How Cubs are experimenting with popular ‘torpedo’ bats in 2025
The new torpedo bats have taken over Major League Baseball after the New York Yankees smashed 15 home runs over the weekend in a three-game series sweep of the Milwaukee Brewers.
Cliff Floyd, former 17-year major league vet, voiced his approval for the new innovation in bat technology on Cubs Pregame Live!
“I’m 100% for it,” Floyd said. “If it works, I’m ordering as many as I can, for everybody.”
The bats – also called bowling pin bats because of their resemblance to them, with a wider barrel closer to the handle of the bat.

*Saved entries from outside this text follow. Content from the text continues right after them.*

/-- SET WINDOW, taken in STANDBY: a window with its base clamped and truncated to its size, or the default set, the global set and the silence time of the target; a write that leaves no port with ADMIN answers DENIED and writes nothing. The timer of a target that is the sender is loaded anew by its own command (the model's reading: log 30). That a target that is LAPSING or LAPSED keeps its link when its silence time becomes 0 is the model's choice (log 38). -/
def Obligations.SetWindowWritesTheRights : Prop :=
  ∀ (s : State) (p q : Port), Receives s p → (s.globals p).admin = true → s.engine.state = .standby →
    (∀ (w : Fin 4) (base : Byte) (size : SizeCode) (filter : PoolFilter) (r : OutletRights),
      let stored := if size = .all then 0 else min base.toNat 23 / windowSize size * windowSize size
      let written : Window := { base := stored, size := size, filter := filter, rights := r }
      ∃ t, exec (.setWindow p [BitVec.ofNat 8 q.val, BitVec.ofNat 8 w.val, base, BitVec.ofNat 8 (sizeCode size),
          BitVec.ofNat 8 (filterCode filter), BitVec.ofNat 8 (outletRightsCode r)]) s = .next t ∧
        AllKept s t ∧
        PortAnswered s t p
          (fun k => if k = q then
            { s.port k with
              config := { (s.port k).config with windows := (s.port k).config.windows.set w written } }
            else s.port k)
          0x31 (if stored = base.toNat then .ok else .clamped) []) ∧
    (∀ (d : OutletRights) (g : GlobalRights) (h l : Byte),
      (g.admin = true ∨ ∃ k, k ≠ q ∧ (s.globals k).admin = true) →
      let v := h.toNat * 256 + l.toNat
      let stored := if v = 0 then 0 else max 5 (min v 600)
      ∃ t, exec (.setWindow p [BitVec.ofNat 8 q.val, 4, BitVec.ofNat 8 (outletRightsCode d),
          BitVec.ofNat 8 (globalRightsCode g), h, l]) s = .next t ∧
        AllKept s t ∧
        PortAnswered s t p
          (fun k => if k = q then
            { s.port k with
              config := { (s.port k).config with defaultRights := d, globalRights := g, silence := stored }
              silence := if stored = 0 then none
                         else if (s.port k).config.silence = 0 ∧ (s.port k).link = .active then SilenceTimer.load stored
                         else (s.port k).silence }
            else s.port k)
          0x31 (if stored = v then .ok else .clamped) []) ∧
    (∀ (d : OutletRights) (g : GlobalRights) (h l : Byte), g.admin = false →
      (∀ k, k ≠ q → (s.globals k).admin = false) →
      ∃ t, exec (.setWindow p [BitVec.ofNat 8 q.val, 4, BitVec.ofNat 8 (outletRightsCode d),
          BitVec.ofNat 8 (globalRightsCode g), h, l]) s = .next t ∧
        AllKept s t ∧ PortAnswered s t p s.port 0x31 .denied [])

/-! ## Engine commands -/

/-- ENGINE START takes the engine from STANDBY to RUN: both round timers at 2.0 s, every channel out of the safe pattern, no grant changed. -/
def Obligations.EngineStartEntersRun : Prop :=
  ∀ (s : State) (p : Port), Receives s p → (s.globals p).admin = true →
    (s.engine.op = .none ∨ s.engine.op = .selfTest) → s.engine.state = .standby →
    ∃ t, exec (.engineStart p []) s = .next t ∧ RecordsKept s t ∧ t.branches = s.branches ∧ MeasureKept s t ∧
      RestKept s t ∧ ArbiterKept s t ∧ t.engine = { s.engine with state := .run } ∧
      t.steam = { s.steam with timer := some 2000 } ∧
      t.water = { s.water with timer := some 2000, firstRound := true } ∧
      (∀ n, t.channel n =
        if (s.channel n).phase ≠ .safePattern then s.channel n
        else if (s.channel n).output = .on then
          { s.channel n with phase := .cycling, applied := (s.channel n).inUse.period }
        else { s.channel n with phase := .off, applied := 0 }) ∧
      PortAnswered s t p (allEvent s .engineState) 0x40 .ok []

/-- ENGINE STOP takes the engine from RUN or SERVICE to STANDBY: timers stopped, requests withdrawn, the channels outside TEST in the safe pattern of STANDBY (OPEN on for the rest of the period, every other one off, an output turned off restarting its branch's settle timer), the grants 0 at once when the table is free and by a waiting write otherwise; the burst list stays. That entry to a pattern that is off also starts the watch of a channel that is off already afresh is the model's choice (log 39), and that a settle interval of 0 lets a running timer expire at once its reading (log 27). -/
def Obligations.EngineStopEntersStandby : Prop :=
  ∀ (s : State) (p : Port), Receives s p → (s.globals p).admin = true →
    (s.engine.op = .none ∨ s.engine.op = .selfTest) → (s.engine.state = .run ∨ s.engine.state = .service) →
    ∃ t, exec (.engineStop p []) s = .next t ∧ t.engine = { s.engine with state := .standby } ∧
      t.steam = { s.steam with timer := none } ∧ t.water = { s.water with timer := none } ∧ MeasureKept s t ∧
      RestKept s t ∧ t.profile = s.profile ∧ t.bursts = s.bursts ∧
      t.arbiter.steamRequest = false ∧ t.arbiter.waterRequest = false ∧ t.arbiter.holder = s.arbiter.holder ∧
      (∀ n, (s.channel n).phase ≠ .test →
        (t.channel n).phase = .safePattern ∧ (t.channel n).override = none ∧ (t.channel n).dwellLeft = 0) ∧
      (∀ n, (s.channel n).phase = .test → (t.channel n).phase = .test) ∧ (∀ b, (t.branch b).queue = []) ∧
      PatternsEntered s t false ∧
      (s.tableFree = true → t.arbiter.engineWrite = .none ∧
        ∀ n, t.outlet n = { s.outlet n with grant := 0 } ∧ (t.channel n).grant = 0) ∧
      (s.tableFree = false → t.outlets = s.outlets ∧ t.arbiter.engineWrite ≠ .none ∧
        ∀ n, (t.channel n).grant = (s.channel n).grant) ∧
      PortAnswered s t p (allEvent s .engineState) 0x41 .ok []

/-- SERVICE ENTER takes the engine from RUN to SERVICE and withdraws waiting round requests; SERVICE LEAVE takes it back to RUN, removes every override and makes HELD channels CYCLING. Timers and grants keep their values. -/
def Obligations.ServiceEnterAndLeave : Prop :=
  ∀ (s : State) (p : Port), Receives s p → (s.globals p).admin = true →
    (s.engine.op = .none ∨ s.engine.op = .selfTest) →
    (s.engine.state = .run →
      ∃ t, exec (.serviceEnter p []) s = .next t ∧ RecordsKept s t ∧ DriveKept s t ∧ PoolsKept s t ∧
        MeasureKept s t ∧ RestKept s t ∧ t.engine = { s.engine with state := .service } ∧
        t.arbiter = { s.arbiter with steamRequest := false, waterRequest := false } ∧
        PortAnswered s t p (allEvent s .engineState) 0x42 .ok []) ∧
    (s.engine.state = .service →
      ∃ t, exec (.serviceLeave p []) s = .next t ∧ RecordsKept s t ∧ t.branches = s.branches ∧
        t.steam = s.steam ∧ t.water = { s.water with firstRound := true } ∧ MeasureKept s t ∧ RestKept s t ∧
        ArbiterKept s t ∧ t.engine = { s.engine with state := .run } ∧
        (∀ n, t.channel n =
          { s.channel n with
            override := none
            phase := if (s.channel n).phase = .held then .cycling else (s.channel n).phase }) ∧
        PortAnswered s t p (allEvent s .engineState) 0x43 .ok [])

/-- TEST TABLE and SAVE CONFIG answer ACCEPTED, set the operation in progress and change nothing else. -/
def Obligations.TestTableAndSaveConfigAreAccepted : Prop :=
  ∀ (s : State) (p : Port), Receives s p → (s.globals p).admin = true → s.engine.op = .none →
    (s.engine.state ≠ .safe →
      ∃ t, exec (.testTable p []) s = .next t ∧ RecordsKept s t ∧ DriveKept s t ∧ PoolsKept s t ∧ MeasureKept s t ∧
        RestKept s t ∧ ArbiterKept s t ∧ t.engine = { s.engine with op := .selfTest, opLeft := 400 } ∧
        PortAnswered s t p s.port 0x47 .accepted [] ∧ t.busy = true) ∧
    (s.engine.state = .standby →
      ∃ t, exec (.saveConfig p []) s = .next t ∧ RecordsKept s t ∧ DriveKept s t ∧ PoolsKept s t ∧ MeasureKept s t ∧
        RestKept s t ∧ ArbiterKept s t ∧ t.engine = { s.engine with op := .save, opLeft := 250 } ∧
        PortAnswered s t p s.port 0x48 .accepted [] ∧ t.busy = true)
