@[simp] theorem modRatio_outlet_kept (s : State) (m : RatioId) (f : RatioChannel → RatioChannel) (k : OutletId) :
    (s.modRatio m f).outlet k = s.outlet k := by
  rfl
@[simp] theorem modRatio_channel_kept (s : State) (m : RatioId) (f : RatioChannel → RatioChannel) (k : OutletId) :
    (s.modRatio m f).channel k = s.channel k := by
  rfl
@[simp] theorem modRatio_branch_kept (s : State) (m : RatioId) (f : RatioChannel → RatioChannel) (k : BranchId) :
    (s.modRatio m f).branch k = s.branch k := by
  rfl
@[simp] theorem modRatio_port_kept (s : State) (m : RatioId) (f : RatioChannel → RatioChannel) (k : Port) :
    (s.modRatio m f).port k = s.port k := by
  rfl
@[simp] theorem modRatio_pulseChannel_kept (s : State) (m : RatioId) (f : RatioChannel → RatioChannel) (k : PulseId) :
    (s.modRatio m f).pulseChannel k = s.pulseChannel k := by
  rfl
@[simp] theorem modRatio_storeRec_kept (s : State) (m : RatioId) (f : RatioChannel → RatioChannel) (k : StoreId) :
    (s.modRatio m f).storeRec k = s.storeRec k := by
  rfl
@[simp] theorem modRatio_boiler_kept (s : State) (m : RatioId) (f : RatioChannel → RatioChannel) (k : BoilerId) :
    (s.modRatio m f).boiler k = s.boiler k := by
  rfl
@[simp] theorem modRatio_input_kept (s : State) (m : RatioId) (f : RatioChannel → RatioChannel) (k : PlantInput) :
    (s.modRatio m f).input k = s.input k := by
  cases k <;> rfl

@[simp] theorem mapRatio_outlet_kept (s : State) (f : RatioId → RatioChannel → RatioChannel) (k : OutletId) :
    (s.mapRatio f).outlet k = s.outlet k := by
  rfl
@[simp] theorem mapRatio_channel_kept (s : State) (f : RatioId → RatioChannel → RatioChannel) (k : OutletId) :
    (s.mapRatio f).channel k = s.channel k := by
  rfl
@[simp] theorem mapRatio_branch_kept (s : State) (f : RatioId → RatioChannel → RatioChannel) (k : BranchId) :
    (s.mapRatio f).branch k = s.branch k := by
  rfl
@[simp] theorem mapRatio_port_kept (s : State) (f : RatioId → RatioChannel → RatioChannel) (k : Port) :
    (s.mapRatio f).port k = s.port k := by
  rfl
@[simp] theorem mapRatio_pulseChannel_kept (s : State) (f : RatioId → RatioChannel → RatioChannel) (k : PulseId) :
    (s.mapRatio f).pulseChannel k = s.pulseChannel k := by
  rfl
@[simp] theorem mapRatio_storeRec_kept (s : State) (f : RatioId → RatioChannel → RatioChannel) (k : StoreId) :
    (s.mapRatio f).storeRec k = s.storeRec k := by
  rfl
@[simp] theorem mapRatio_boiler_kept (s : State) (f : RatioId → RatioChannel → RatioChannel) (k : BoilerId) :
    (s.mapRatio f).boiler k = s.boiler k := by
  rfl
@[simp] theorem mapRatio_input_kept (s : State) (f : RatioId → RatioChannel → RatioChannel) (k : PlantInput) :
    (s.mapRatio f).input k = s.input k := by
  cases k <;> rfl

@[simp] theorem modPulse_outlet_kept (s : State) (i : PulseId) (f : PulseChannel → PulseChannel) (k : OutletId) :
    (s.modPulse i f).outlet k = s.outlet k := by
  rfl
@[simp] theorem modPulse_channel_kept (s : State) (i : PulseId) (f : PulseChannel → PulseChannel) (k : OutletId) :
    (s.modPulse i f).channel k = s.channel k := by
  rfl
@[simp] theorem modPulse_branch_kept (s : State) (i : PulseId) (f : PulseChannel → PulseChannel) (k : BranchId) :
    (s.modPulse i f).branch k = s.branch k := by
  rfl
@[simp] theorem modPulse_port_kept (s : State) (i : PulseId) (f : PulseChannel → PulseChannel) (k : Port) :
    (s.modPulse i f).port k = s.port k := by
  rfl
@[simp] theorem modPulse_ratioChannel_kept (s : State) (i : PulseId) (f : PulseChannel → PulseChannel) (k : RatioId) :
    (s.modPulse i f).ratioChannel k = s.ratioChannel k := by
  rfl
@[simp] theorem modPulse_storeRec_kept (s : State) (i : PulseId) (f : PulseChannel → PulseChannel) (k : StoreId) :
    (s.modPulse i f).storeRec k = s.storeRec k := by
  rfl
@[simp] theorem modPulse_boiler_kept (s : State) (i : PulseId) (f : PulseChannel → PulseChannel) (k : BoilerId) :
    (s.modPulse i f).boiler k = s.boiler k := by
  rfl
@[simp] theorem modPulse_input_kept (s : State) (i : PulseId) (f : PulseChannel → PulseChannel) (k : PlantInput) :
    (s.modPulse i f).input k = s.input k := by
  cases k <;> rfl

@[simp] theorem mapPulse_outlet_kept (s : State) (f : PulseId → PulseChannel → PulseChannel) (k : OutletId) :
    (s.mapPulse f).outlet k = s.outlet k := by
  rfl
@[simp] theorem mapPulse_channel_kept (s : State) (f : PulseId → PulseChannel → PulseChannel) (k : OutletId) :
    (s.mapPulse f).channel k = s.channel k := by
  rfl
@[simp] theorem mapPulse_branch_kept (s : State) (f : PulseId → PulseChannel → PulseChannel) (k : BranchId) :
    (s.mapPulse f).branch k = s.branch k := by
  rfl
@[simp] theorem mapPulse_port_kept (s : State) (f : PulseId → PulseChannel → PulseChannel) (k : Port) :
    (s.mapPulse f).port k = s.port k := by
  rfl
@[simp] theorem mapPulse_ratioChannel_kept (s : State) (f : PulseId → PulseChannel → PulseChannel) (k : RatioId) :
    (s.mapPulse f).ratioChannel k = s.ratioChannel k := by
  rfl
@[simp] theorem mapPulse_storeRec_kept (s : State) (f : PulseId → PulseChannel → PulseChannel) (k : StoreId) :
    (s.mapPulse f).storeRec k = s.storeRec k := by
  rfl
@[simp] theorem mapPulse_boiler_kept (s : State) (f : PulseId → PulseChannel → PulseChannel) (k : BoilerId) :
    (s.mapPulse f).boiler k = s.boiler k := by
  rfl
@[simp] theorem mapPulse_input_kept (s : State) (f : PulseId → PulseChannel → PulseChannel) (k : PlantInput) :
    (s.mapPulse f).input k = s.input k := by
  cases k <;> rfl
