-- ==== Sys2Proof/Tests/Slice0.lean ====
section
/-! SUPPORT. Small tests on one step each: the checks of well-formedness, the worked cases of the manual, and for every statement with hypotheses a state and operands that meet them. -/

namespace Sys2Proof.Tests

set_option Elab.async false

open Sys2Proof.Machine Sys2Proof.Statements

/-! ## Helpers -/

/-- The state a step answers. -/
def after (o : Host.Outcome State Fault Refusal) : Option State :=
  match o with
  | .next t => some t
  | _ => none

/-- One command carried out on a state, for a state that stays as it is where there is none. -/
def run (i : Instr) (s : State) : State := (after (exec i s)).getD s

/-- An input pin that is high and established. -/
def calm : InputPin := { low := false, asserted := false, debounce := .steady }

/-- Every right. -/
def everyRight : OutletRights := ⟨true, true, true, true, true⟩

/-- The part after reset with its plant inputs established, Port A holding every right. -/
def ready : State :=
  { State.reset with inputs := ⟨calm, calm, calm, calm⟩ }.modPort 0 fun u =>
    { u with config := { u.config with defaultRights := everyRight, globalRights := ⟨true, true, true, true⟩ } }

/-- The same with an engine state and an operation. -/
def inEngine (e : EngineState) (op : Operation) (s : State) : State :=
  s.modEngine fun g => { g with state := e, op := op }

/-- The same with a holder of the table. -/
def heldBy (r : Requester) (s : State) : State := s.modArbiter fun a => { a with holder := some r }

/-- An outlet in use, its record and channel agreeing. -/
def use (n : OutletId) (pool : Pool) (role : Role) (tier : Tier) (floor ceiling weight demand : Nat) (s : State) : State :=
  let st := { Config.defaultStructure with pool := pool, role := role }
  let l := { Config.defaultLimits with
    tiers := Vector.replicate 4 tier, weight := weight, floor := floor, ceiling := ceiling }
  (s.modOutlet n fun o => { o with struct := st, limits := l, demand := demand, condition := .active }).modChannel n
    fun c => { c with copy := st, inUse := st, ceiling := ceiling, condition := .active, phase := .off }

/-- A store with its reading. -/
def stored (i : StoreId) (reading : StoreReading) (gain : Nat) (s : State) : State :=
  s.modStore i fun r => { r with reading := reading, settings := { r.settings with gain := gain } }

/-- The plant of the worked rounds (02 section 2.9). -/
def plant : State :=
  let s := inEngine .run .none ready
  let b : Boiler := { postedKw := 3000, armed := true, poster := some 0, lapseCapacity := 0 }
  let s := { s with steam := { s.steam with boilers := Vector.replicate 2 b, lowpr := false, timer := some 2000 } }
  let s := { s with water := { s.water with flow := 800, timer := some 2000, pointers := s.water.pointers.set 1 11 } }
  let s := stored 1 (.primary 540) 150 (stored 0 (.primary 520) 150 s)
  let s := use 0 .steam (.recharge 0) 0 200 1500 8 0 (use 1 .steam (.recharge 1) 0 200 1500 8 0 s)
  let s := use 2 .steam .plain 1 100 800 4 600 (use 3 .steam .plain 2 150 1200 6 400 s)
  let s := use 4 .steam .plain 3 0 1000 3 1000 (use 5 .steam .plain 3 0 900 2 900 s)
  let s := use 8 .water .plain 0 100 300 5 260 (use 9 .water .plain 0 100 300 5 240 s)
  use 10 .water .plain 1 40 200 3 150 (use 11 .water .plain 1 0 200 2 120 (use 12 .water .plain 3 0 150 1 100 s))

/-- The grants of outlets. -/
def grants (ns : List OutletId) (s : State) : List Nat := ns.map fun n => (s.outlet n).grant

/-- The statuses of outlets. -/
def statuses (ns : List OutletId) (s : State) : List GrantStatus := ns.map fun n => (s.outlet n).status

/-- A steam round, and a water round. -/
def steamed (s : State) : State := run .steamRound (heldBy .spe s)

def watered (s : State) : State := run .waterRound (heldBy .wpe s)

/-- The result a port's response carries. -/
def result (p : Port) (s : State) : Option Result :=
  match (s.port p).outstanding with
  | some (.answered r _) => some r.result
  | _ => none

/-- The response gone, so that the next command is taken. -/
def sent (p : Port) (s : State) : State := run (.responseSent p) s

Several Cubs including Nico Hoerner, Dansby Swanson and Ian Happ have used them at various points during spring training and the regular season.
Cubs manager Craig Counsell is taking a wait and see approach with the new technology, though he is interested in watching the results.
“They’ve been trying things, right? Like, that’s science. You try a lot of things until you find something that produces results,” Counsell told reporters in Sacramento. “That’s what science does. So we’ll see. We don’t know yet.”
[MORE: Cubs catcher Carson Kelly makes history on special day in Sacramento]
Cubs hitting coach Dustin Kelly explained the technology behind the torpedo bats and compared it to technology in manufacturing golf clubs.
“I use a golf analogy when I kind of talk about them, like guys change their driver, they change the weight in their driver, and it’s kind of that way with the baseball bats,” Kelly told media in Sacramento. “Now we’re starting to figure out more where guys hit the ball, where they do damage and where that’s at on the bat, so just adjusting where some of that wood is going on the sweet spot is kind of a natural progression of where the technology is going and how we’re using that technology to try and help our players.”
After a huge offensive night to open the series in Sacramento, the Cubs look to keep the hot bats, torpedo shaped or not, going against the A’s, coverage available on Marquee Sports Network.